Two Guys, A Great Idea, And Morse Code
So, rewind to the mid-1900s. Two guys named Norman Woodland and Bernard Silver were inspired by… Morse code. They saw Morse code, a system of dots and dashes, as something simple but powerful. They thought, "Could we make a visual version of this for products?" In their early designs, it looked like a circular target, a bullseye, but it had a problem. It had no purpose. What could they actually use it for?
Train Containers and… Dirt?
The initial use case? Tracking train containers. They figured they could slap a barcode on a train container to track it across the country. Great idea… except trains live outdoors and, turns out, dirt messes up the whole thing. A dirty barcode is a useless barcode. Strike one.
Meanwhile, Lasers and Grocers Get In the Mix
Fast forward to a few decades later, and the laser was invented. And it just so happened that grocery stores were struggling with a problem: keeping track of inventory and checkout times. Imagine manually inputting the price of every item in a cart. It was slow, tedious, and expensive in terms of labor. That’s when the idea of barcodes came back into play.
So, in 1974, they threw together a committee, created a rectangular barcode (goodbye, bullseye design), and combined it with the laser scanner. The first product scanned? A pack of Wrigley’s gum. And that single scan showed that with the right tools, you could instantly capture price and inventory data in one go. That was it. Game on.
A Revolution in Retail—and Walmart on the Rise
This breakthrough in scanning allowed retailers to cut costs and speed up the checkout process. Retailers like Walmart, which launched in 1962, were able to scale much faster because of this tiny advancement in tech. The barcode wasn’t just a scanner code, it was an operational revolution.
Retailers started telling suppliers, “If you want to sell here, put a barcode on your stuff.” Barcodes became essential to getting shelf space. And to keep barcodes standardized, they set up a nonprofit called GS1 to issue barcodes and make sure everyone had unique codes for their products.

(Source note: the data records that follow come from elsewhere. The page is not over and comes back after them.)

/-- The new carrier period of island i, which begins at its wrap at fine step w (R199 to R213). -/
def wrapPeriod (i : IslandId) (p : Nat) (s : State) : State :=
  let x := s.islands[i]
  let w := x.nextWrap
  let h := unitH i
  let l := unitL i
  let c := applied x.actCmp.toNat s.units[h].carry.toNat s.units[l].carry.toNat p
  let mid := decide (0 < c) && decide (c < p)
  let wH : Int := (c : Int) - s.rise h + s.fallDelay h
  let wL : Int := (p : Int) - c - s.rise l + s.fallDelay l
  let sH := mid && decide (wH < s.minPulse h)
  let sL := mid && decide (wL < s.minPulse l)
  let ends := decide (p ≤ c)
  let heldH := s.cmdStops h
  let heldL := s.cmdStops l
  let eH := if heldH then [] else edgesH w c p (s.rise h) (s.fallDelay h) s.units[h].offAtEnd sH
  let eL := if heldL then [] else edgesL w c p (s.rise l) (s.fallDelay l) s.units[l].offAtEnd sL
  let s := s.modUnit h fun u =>
    { u with edges := eH.foldl insEdge u.edges, suppressed := sH, offAtEnd := heldH || sH || !ends
             carry := if sH then BitVec.ofNat 24 (min c p) else 0 }
  let s := s.modUnit l fun u =>
    { u with edges := eL.foldl insEdge u.edges, suppressed := sL, offAtEnd := heldL || sL || ends
             carry := if sL then BitVec.ofNat 24 (min (p - c) p) else 0 }
  s.modIsland i fun x =>
    { x with lastWrap := w, nextWrap := w + p, len := p, cmp := BitVec.ofNat 24 c }

/-- Trips that still hold units of the island are counted again (R227). -/
def recountTrips (r : RegionId) (i : IslandId) (s : State) : State :=
  forAll (fun n t =>
    if t.tripActive[n] && !t.mapLatches r n && (t.mapUnits r n).any (fun u => islandOf u == i) then countTrip r n t else t) s

/-- The island wrap of island i in region r. -/
def wrap (i : IslandId) (r : RegionId) (s : State) : State :=
  let s := dropTrips s
  let s := endHeld (unitL i) (endHeld (unitH i) s)
  let s := s.modIsland i fun x => { x with started := x.started || x.haveCmp, linkHold := x.linkHold && !x.link }
  let s := wrapRelease (unitL i) (wrapRelease (unitH i) s)
  let s := recountTrips r i s
  wrapPeriod i (s.period r) s

/-- ISLAND_WRAP: due within this tick, after the boundary that comes at or before it. -/
def execIslandWrap (i : IslandId) (s : State) : Host.Outcome State Fault Refusal :=
  .next (match s.regionOf i with
    | none => s
    | some r =>
      match s.regions[r].lastBoundary with
      | none => s
      | some b =>
        let w := (s.islands[i]).nextWrap
        if w < s.fine + 10 ∧ w < 10 * b + s.period r ∧ s.power.pRun then settle s (wrap i r s) else s)

/-! ## Gate edges (R199, R203, R242) -/

/-- The island's command to a unit changes; its strength change takes effect and a freeze of adaptive drive ends with the first edge
(R243, R246), blanking starts with an on command (R248), which ends the sink strength of a soft turn-off (R249). -/
def commandUnit (u : UnitId) (on : Bool) (s : State) : State :=
  s.modUnit u fun x =>
    { x with
      cmdOn := on, onAt := if on then some s.now else none, armed := false, adaptFrozen := false
      softSnk := if on && !s.unitHeld u then none else x.softSnk
      armedOff := if x.armed && !on then some s.now else none }

/-- UNIT_EDGE: the unit's next edge, due within this tick. -/
def execUnitEdge (u : UnitId) (s : State) : Host.Outcome State Fault Refusal :=
  .next (match s.units[u].edges with
    | [] => s
    | e :: rest =>
      if e.1 < s.fine + 10 ∧ s.power.pRun then
        let t := commandUnit u e.2 (s.modUnit u fun x => { x with edges := rest })
        settle s (gateIsland (islandOf u) t)
      else s)

/-! ## Loss of the C-die (R29, R30) -/

/-- C_DIE_LOSS_DETECT: power-good has fallen, the link has failed, or no valid duty frame came for two consecutive periods. -/
def execCDieLossDetect (r : RegionId) (s : State) : Host.Outcome State Fault Refusal :=
  let g := s.regions[r]
  .next (if s.carrierRuns r && s.power.pRun && !g.lost && (!s.power.powerGood || !s.linkUp || decide (2 ≤ g.missed)) then
      s.modRegion r fun g => { g with lost := true, lossSince := some s.now }
    else s)

/-- Duty frames for the region have resumed: within the hold time a gap is reported, after it the condition of the inhibit ends (R29,
R30). A paired region whose copies never stopped has no gap to report (notes/assumptions/152.md). -/
def resumeFrames (r : RegionId) (s : State) : State :=
  let g := s.regions[r]
  let t := s.modRegion r fun g => { g with frameSeen := true, lost := false, lossSince := none, lossInhibit := false }
  if !g.lost then t
  else if g.lossSince.isSome then
    (if s.isPaired r ∧ g.missed = 0 then t else raise (srcRegion r) evRegionDutyGap (BitVec.ofNat 32 g.missed) 0 t)
  else unstand (srcRegion r) evRegionDutyLost t

/-- A die whose copies hold the region at the end of the hold time: the partner's active one, or the SYNCED standby, which takes over
(R29, R425). -/
def State.stillFed (s : State) (r : RegionId) : Bool :=
  let p := s.pair.regions[r]
  (p.partnerActive && !p.partnerFailed) || (p.standby == .synced && !(if p.partnerActive then p.localFailed else p.partnerFailed))

/-- HOLD_TIME_END: the region takes its pair partner's duties, or is inhibited (R29, R425, R426). -/
def execHoldTimeEnd (r : RegionId) (s : State) : Host.Outcome State Fault Refusal :=
  .next (match s.regions[r].lossSince with
    | none => s
    | some t =>
      if s.now < t + usTicks (s.rf rPairHold 0 8) then s
      else
        let c := s.modRegion r fun g => { g with lossSince := none }
        if s.isPaired r ∧ s.stillFed r then c
        else if s.isPaired r then
          settle s (stand 151 evConfNoSource
            (raise 151 evConfNoSource (BitVec.ofNat 32 r.val) 0 (c.modRegion r fun g => { g with sourceInhibit := true })))
        else
          settle s (stand (srcRegion r) evRegionDutyLost
            (raise (srcRegion r) evRegionDutyLost 0 0 (c.modRegion r fun g => { g with lossInhibit := true }))))

end Sys2Proof.Machine
end

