/-- A failed read of host memory: recorded and reported, and its effect on the ring or the command (R335, R461, R576). -/
def readFailed (r : DmaRead) (status : BitVec 3) (s : State) : State :=
  let det := match r.use with | .command _ => none | _ => some ShadowObj.cDie
  let s := raiseFull 137 evHostDmaError 0 0 det false
    (captureError 2 (r.addr.setWidth 48) (s.readCode r.use) 8 (status.setWidth 48) 0 s)
  match r.use with
  | .sqLine q => failedLine q s
  | .descriptor q => fetchNext q (failedDesc q s)
  | .cqLine _ => s
  | .command k => modWork k (fun w => { w with dmaFailed := true }) s

/-- HOST_DMA_READ_COMPLETE: a read returns, successful with status 0, else failed (R576). -/
def execHostDmaReadComplete (id : Nat) (status : BitVec 3) (data : List Byte) (s : State) : Host.Outcome State Fault Refusal :=
  .next (match s.host.reads.find? fun r => r.id == id with
    | none => s
    | some r =>
      let t := s.modHost fun h => { h with reads := h.reads.filter fun x => x.id != id }
      settle s (if status = 0 then readDone r.use data t else readFailed r status t))

/-- HOST_DMA_ERROR: a read has not returned for 50 µs and fails (R461). -/
def execHostDmaError (id : Nat) (s : State) : Host.Outcome State Fault Refusal :=
  .next (match s.host.reads.find? fun r => r.id == id with
    | none => s
    | some r =>
      if s.now < r.issued + usTicks 50 then s
      else settle s (readFailed r 7 (s.modHost fun h => { h with reads := h.reads.filter fun x => x.id != id })))

/-- HOST_SILENT: no CQ head index has changed for the host liveness timeout (R461). -/
def execHostSilent (s : State) : Host.Outcome State Fault Refusal :=
  let ms := s.rf rEvtHostwd 0 16
  .next (if ms ≠ 0 ∧ s.ringsRun ∧ !s.host.silentReported ∧ s.host.lastHead + msTicks ms ≤ s.now then
      settle s (raise 137 evHostSilent 0 0 (s.modHost fun h => { h with silentReported := true }))
    else s)

/-! ## The PCIe link (R541, R576) -/

/-- The endpoint reset: its link is to be trained again, and its MSI-X table and pending bits return to their reset values (R354, R541, R568). -/
def HostLink.resetEndpoint (h : HostLink) : HostLink := { h with endpointReset := true, msixTable := [], msixPending := 0 }

/-- A reset of the endpoint: every SQ stops with cause doorbell read (R541). -/
def endpointResets (s : State) : State :=
  raise 184 evCdieEndpointReset 0 0
    (forAll (fun q t => if t.sqEn q && t.power.sealed then stopSq q 2 t else t) (s.modHost HostLink.resetEndpoint))

/-- The PCIe endpoint can be trained: in WAKING from 8.0 ms on (R534). -/
def State.endpointReady (s : State) : Bool := s.awake || (s.power.dev == .waking && decide (s.power.wakeAt + msTicks 8 ≤ s.now))

/-- PCIE_ENDPOINT_RESET: only the endpoint is reset, from when its link can be trained on (R534, R541, R544). -/
def execPcieEndpointReset (s : State) : Host.Outcome State Fault Refusal :=
  .next (if !s.endpointReady then s else settle s (endpointResets (closeDebug (s.modPower fun p => { p with lastReset := 5 }))))

/-- PCIE_LINK_DOWN (R461, R576). -/
def execPcieLinkDown (s : State) : Host.Outcome State Fault Refusal :=
  .next (if s.host.up then
      settle s (stand 137 evHostLinkDown (raise 137 evHostLinkDown 0 0 (s.modHost fun h => { h with up := false })))
    else s)

/-- PCIE_LINK_RETURN: the writes that waited are issued in their order, frames that waited are delivered (R389, R576). -/
def execPcieLinkReturn (s : State) : Host.Outcome State Fault Refusal :=
  .next (if (s.host.up && !s.host.endpointReset) || !s.endpointReady then s
    else
      let t := unstand 137 evHostLinkDown (s.modHost fun h =>
        { h with up := true, endpointReset := false, issued := h.waiting.reverse ++ h.issued, waiting := [] })
      settle s (deliverHeld t))

/-- POSTED_WRITE_ERROR_REPORTED (R576). -/
def execPostedWriteErrorReported (addr : BitVec 64) (req : BitVec 8) (s : State) : Host.Outcome State Fault Refusal :=
  .next (settle s (hostError addr req true 0 s))

/-! ## Acceptance (R336, R337, R339, R348, R349, R355, R357 to R360, R375) -/

/-- The oldest ASN that is not posted. -/
def State.oldestAsn (s : State) : Word32 :=
  s.rings.journal.foldl (fun a e => if e.state != .posted && asnAtOrAfter a e.asn then e.asn else a) s.rings.nextAsn

/-- A descriptor of SQ q can be accepted: a free journal entry, room in the target CQ, no unposted ASN 2^30 or more behind (R337,
R375). -/
def State.acceptRoom (s : State) (q : SqId) : Bool :=
  decide (s.rings.journal.length < 8192) && s.cqRoom (s.sqCq q) && decide ((s.rings.nextAsn - s.oldestAsn).toNat < 2 ^ 30)

/-- SQ q has an announced descriptor that it could accept now or once it has been read. -/
def State.sqWorks (s : State) (q : SqId) : Bool :=
  let x := s.rings.sq[q]
  s.sqEn q && !x.stopped && !x.readBackFailed && x.hostIdx != x.acceptedIdx && s.acceptRoom q

/-- The SQ whose turn it is in the rounds of R336: up to eight descriptors of each SQ that has any, in the order SQ0 to SQ7. -/
def State.sqTurn (s : State) : Option SqId :=
  let first : List SqId := if s.rings.takenInTurn < 8 then [s.rings.turn] else []
  let rest : List SqId := (List.range 8).map fun i => ⟨(s.rings.turn.val + 1 + i) % 8, Nat.mod_lt _ (by decide)⟩
  (first ++ rest).find? s.sqWorks

/-- Words that lie 2^30 or more before an ASN are set to that ASN less 2^30 (R375). -/
def AsnWords.age (w : AsnWords) (asn : Word32) : AsnWords :=
  let f (x : Word32) : Word32 := if 2 ^ 30 ≤ (asn - x).toNat then asn - BitVec.ofNat 32 (2 ^ 30) else x
  { h := f w.h, o := f w.o }

/-- The ageing of every target word at an ASN that is a multiple of 2^28 (R375). -/
def ageWords (asn : Word32) (s : State) : State :=
  if asn.toNat % 2 ^ 28 ≠ 0 then s else
  let s := (List.range 256).foldl (fun t c => storeCtxWords c ((t.ctxWords c).age asn) t) s
  let s := s.modRings fun r =>
    { r with
      regionWords := r.regionWords.map (·.age asn), portWords := r.portWords.map (·.age asn)
      timeWords := r.timeWords.age asn, faultWords := r.faultWords.age asn }
  let s := { s with
    sessions := s.sessions.map fun (x : Session) => { x with words := x.words.age asn }
    weirs := s.weirs.map fun (x : Weir) => { x with words := x.words.age asn } }
  s.modPair fun p => { p with regions := p.regions.map fun (x : PairRegion) => { x with words := x.words.age asn } }

/-- The target of a descriptor as its entry names it; a PROBE_STOP's is the context in which its probe number runs or last ran (R358, R364;
notes/assumptions/135.md). -/
def State.targetOfDesc (s : State) (d : List Byte) : Nat × Nat :=
  let p := s.loop.probes[(⟨dByte d 16 % 16, Nat.mod_lt _ (by decide)⟩ : Fin 16)]
  if dOpcode d = 0x14 then (1, (p.ctx.getD p.last).val) else targetOf (dOpcode d) d

/-- Timed actions pending (R349, R356). -/
def State.timedCount (s : State) : Nat := (s.rings.work.filter fun w => w.kind == .timed).length

/-- Checks 1 to 3 of R339 and the timed queue's room (R348, R349): the status a descriptor ends with at acceptance, if any. -/
def State.acceptCheck (s : State) (d : List Byte) : Option (Word16 × Word32) :=
  (formCheck d).or
    (match lateness d s.cTimeNs with
    | some l => if dFlags d % 2 = 1 then some (stPast, l) else none
    | none => if dAtTime d ≠ 0 ∧ 1024 ≤ s.timedCount then some (stState, 0x400) else none)

/-- A descriptor of SQ q accepted into slot k: copied, stored as ACCEPTED with the next ASN, its work handed to the C-die (R336, R348,
R349, R357 to R360). -/
def acceptInto (q : SqId) (k : Slot) (d : List Byte) (s : State) : State :=
  let asn := s.rings.nextAsn
  let late := lateness d s.cTimeNs
  let timed := (formCheck d).isNone && dAtTime d != 0 && late.isNone
  let t := s.targetOfDesc d
  let bad := s.acceptCheck d
  let e : JEntry :=
    { slot := k, asn := asn, sq := q, cq := s.sqCq q, timed := timed, opcode := BitVec.ofNat 16 (dOpcode d), hostTag := dTag d
      targetClass := BitVec.ofNat 8 t.1, targetIndex := BitVec.ofNat 8 t.2, acceptTime := s.cTimeNs }
  let s := (s.write 0x02 (descAddr k) d).modRings fun r =>
    { r with
      journal := r.journal ++ [e], nextAsn := if asn + 1 = 0 then 1 else asn + 1, unacked := r.unacked ++ [k]
      work := r.work ++ [{ slot := k, kind := if timed then .timed else .ready, late := late, count := s.boundCount d }]
      takenInTurn := if r.turn = q ∧ r.takenInTurn < 8 then r.takenInTurn + 1 else 1, turn := q }
  let s := s.modSq q fun x => { x with acceptedIdx := x.acceptedIdx + 1, fetched := none, waitReported := false }
  let s := ageWords asn (fetchNext q (wroteJournal k.val s))
  match bad with
  | some f =>
    let s := finishFail k f.1 f.2 s
    if f = (stState, 0x400) then raise 136 evRingTimedFull 0 0 s else s
  | none => s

GS1 – A Barcode Empire Disguised as a Nonprofit
Today, GS1 controls the barcode market, making hundreds of millions in revenue each year by issuing barcodes. And it’s genius. They have a chokehold on the industry because if you want to sell on Amazon or stock your product in stores, you need a barcode. And to get one, you pay GS1.
Let’s break it down:
- Revenue: $81 million in a single year.
- Assets: $46 million in the bank.
- Exec Paychecks: The CEO takes home $3 million a year; even the guy in “community engagement” makes $800,000.
- Overseas Assets: They stash millions offshore in the Caribbean and Central America.
Barcodes are like digital real estate now—once the concept took off, the monopoly set in. And retailers? They’re fully bought in, so there’s no going back. You pay if you want to play.
Why This Matters
Think about it. This little invention not only revolutionized grocery stores, but it made giants like Walmart possible and redefined the way retail works. And today, we have a half-billion-dollar “nonprofit” running the world of barcodes. It’s a story of how one small idea created a ripple that would reshape the entire retail landscape.
So, next time you’re scanning your groceries or tagging a product to sell, remember: behind those black-and-white lines is a story of two guys, a laser, and a global transformation in retail.
Bernard Silver y Joseph Woodland.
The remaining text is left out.